2015 Indian short film

Baari (ਬਾਰੀ) is a 2015 Punjabi language Indian short film, directed by Jatinder Preet, a journalist turned filmmaker. Baari had its world premiere at International Film Festival of South Asia in Toronto, Canada in April 2015. It has also been shown at Imagineindia International Film Festival in Madrid, Spain.

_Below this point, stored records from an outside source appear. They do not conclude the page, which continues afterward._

-- ==== Sys2Proof/Syntax.lean ====
section
/-!
DEFINITION. Syntax.lean: the commands of the block, one constructor per row of spec/opcode_table.json, in the table's
order. Every command carries `t`, the fabric-time instant (fine ticks of 100 ps) at which it happens; an instant that
has already passed counts as the present one. An opcode row carries the port it arrives on and the packet header of
R96 besides its parameters; a frame row carries the lane and the frame as received; an event row carries what the
outside world contributes to it (a pin level, a measured value, the outcome of an external device).
-/
namespace Sys2Proof

/-- Where a datagram comes from (R93): IPv4 address, UDP port, source MAC address, the IEEE 802.1Q tag of its frame. -/
structure NetAddr where
  ip : BitVec 32
  port : BitVec 16
  mac : BitVec 48
  tag : Option (BitVec 16)
deriving DecidableEq, Repr

/-- Where a command packet comes from (chapter 4): the host port, a network address, the parent over U. -/
inductive Src where
  | host
  | net (a : NetAddr)
  | parent
deriving DecidableEq, Repr

/-- The Ethernet and IPv4 header of a frame that the network port receives (R93, R119). -/
structure NetHead where
  dstMac : BitVec 48
  srcMac : BitVec 48
  tag : Option (BitVec 16)
  dstIp : BitVec 32
  srcIp : BitVec 32
deriving DecidableEq, Repr

/-- An end of a frame on the network port (R93, R119): its MAC and its IPv4 address. -/
structure NetEnd where
  mac : BitVec 48
  ip : BitVec 32
deriving DecidableEq, Repr

/-- The header of a frame from one end to another under a tag. -/
def netHead (dst src : NetEnd) (tag : Option (BitVec 16)) : NetHead :=
  { dstMac := dst.mac, srcMac := src.mac, tag := tag, dstIp := dst.ip, srcIp := src.ip }

/-- The header fields a sender chooses (R96): FLAGS, TAG, AUTH, SESSION and TIME; opcode, length and CRC follow. -/
structure Hdr where
  flags : Byte
  tag : BitVec 16
  auth : Byte
  session : Byte
  time : Word
deriving DecidableEq, Repr

/-- The frame around a received payload (R168, R169): its sequence number, FLAGS, ADDR and deadline. -/
structure RxFrame where
  seq : Byte
  flags : Byte
  addr : BitVec 16
  deadline : Word
  payload : List Byte
deriving DecidableEq, Repr

/-- Why a received frame is discarded (R171, R173, R176). -/
inductive Discard where
  | badHeader
  | cutShort
  | badCrc
  | outOfSequence (seq : Byte)
  | stray
  | notListed (seq : Byte)
deriving DecidableEq, Repr

/-- What became of a received block that is no good (R146, R148), or so many bit errors against PRBS31 (R161). -/
inductive BadBlock where
  | syncHeader
  | unknownType
  | badCheck
  | prbsErrors (bits : Nat)
deriving DecidableEq, Repr

/-- The seven rails (R44), by their rail code. -/
inductive Rail where
  | vddCore | vddaLane | vddhLane | vddqMem | vddIo18 | vddIo33 | vddaPll
deriving DecidableEq, Repr

/-- Why the device resets (R43). -/
inductive ResetCause where
  | powerOn
  | pornPin
  | railMonitor (rail : Rail)
deriving DecidableEq, Repr

/-- The three parts (R64). -/
inductive Variant where
  | aqv9648 | aqv9632 | aqv9616
deriving DecidableEq, Repr

/-- What the fuse read finds (R46 to R48), corrected: the variant of word 4, the unique ID, the key hash and the signed-boot option of a
part whose hash is locked, whether a repair applies, the spare rows and columns used of each bank. -/
structure FuseRead where
  variant : Variant
  uid : BitVec 128
  key : Option (BitVec 256 × Bool)
  repairUsed : Bool
  spares : List (Nat × Nat)
deriving DecidableEq, Repr

/-- A cause that has no row of its own and is raised for the classifier (R411, R449, R296, R102). A firmware fault strikes the packet
executed next where `packet` says so. -/
inductive ExtraRaise where
  | engineFailed (engine : Fin 8)
  | firmware (code : Word) (packet : Bool)
  | classParity (word : Fin 32)
  | historyCorrectable (entry : Fin 32)
  | historyUncorrectable (entry : Fin 32)
  | sramCorrected (bank : Fin 96)
  | sramUncorrectable (bank : Fin 96)
deriving DecidableEq, Repr

/-- How a scrub read or a page read turns out (R454, R457, R458): clean, a number of corrected bits, or not correctable. -/
inductive EccOutcome where
  | clean
  | corrected (bits : Nat)
  | uncorrectable
deriving DecidableEq, Repr

/-- The instruments of the AC test (R162). -/
inductive AcTest where
  | extestPulse
  | extestTrain
deriving DecidableEq, Repr

/-- The kinds of PTP message an ordinary clock handles (R208). -/
inductive PtpKind where
  | announce | sync | followUp | delayReq | delayResp | pdelayReq | pdelayResp | pdelayRespFollowUp
deriving DecidableEq, Repr

/-- A PTP message as received (R208): the fields the ordinary clock uses, and the instant of its timestamp point. -/
structure PtpMsg where
  kind : PtpKind
  domain : Nat
  seq : Nat
  source : Nat
  twoStep : Bool
  seconds : Nat
  nanos : Nat
  correction : Int
  prio1 : Nat
  clockClass : Nat
  accuracy : Nat
  variance : Nat
  prio2 : Nat
  grandmaster : Nat
  stepsRemoved : Nat
  requester : Nat
  rxAt : Nat
deriving DecidableEq, Repr

/-- A rail crosses its warning threshold (R43): whether it is now below. -/
structure RailCross where
  rail : Rail
  below : Bool
deriving DecidableEq, Repr

/-- What a lock shows (R72, R73, R200): the band that the search found, and the reference cycles that passed while the PLL was
unlocked. -/
structure LockFound where
  band : Fin 32
  refCycles : Nat
deriving DecidableEq, Repr

/-- The local reference at an instant (R70): whether it shows no edge, or edges again. -/
structure LocalRef where
  t : Nat
  lost : Bool
deriving DecidableEq, Repr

Real life farmers and locals from village Changaliwal of Lehragaga in Sangrur district have played different roles in the film highlighting the plight of the widows left behind by the debt-ridden farmers who commit suicide.

== Plot ==
The story of the film is set in rural Punjab, a province in India known to have been the bread basket of the country, but now facing fallout of severe agrarian crisis. While men are addicted to drugs, women have been forced to look out for sustenance elsewhere. Some women in the village have started going to the nearby towns about whom the villagers make insinuating remarks. It's night and a woman, the central character in the film, who remains unnamed, is unable to sleep. She recounts her recent past from the time she came to that house as a newly-wedded bride. Her first husband, a small-time farmer, committed suicide and she was remarried to her brother in law, Bhola, a cripple and a drug-addict. Failing to cope with mounting debts he too ended his life consuming pesticide. Having watched them die one after the other, she is the one left to look for the rest of the family, consisting of her young daughter and infirm father in law. Spending the whole night awake she finally arrives at a decision. The woman who has so far seen decisions being taken for her by others only, decides to take things in her own hands and fight on. As another day comes up she announces to her father in law that she is going to town. She steps out of her home all prepared to face the challenges of life anew.

== Cast ==
- Raj Dhaliwal as central woman character
- Hardarshan as Bhola, her second husband
- Jagmel Singh as father-in-law
- Navdeep as first husband
- Pirthipal as Moneylender
- Ashok Garg as moneylender's assistant
- Veerpal Kaur as her daughter
- Chinto as a woman in the mourning and wedding scenes
- Gurmel Khokhar as first man in the mourning scene
- Bihari Mander as second man in the mourning scene

==Production==
This is the debut film of the director Jatinder Preet, also known as Jaypee. The story of the film was developed during his visits with his partner Amrita Chaudhry to Lehragaga, a small town in Punjab that has witnessed a spate of farmer suicides over the past several years. The shooting for the film started in November 2014 and it was completed in four months under the banner Spirit of Amrita Foundation, formed after Chaudhary's death in a road accident in 2012. No professional actors were hired for the project and the film does not follow much of conventional cinematic devices, narrating the story in a very realistic manner. No background music has been used in the narrative with a realistic sound-design.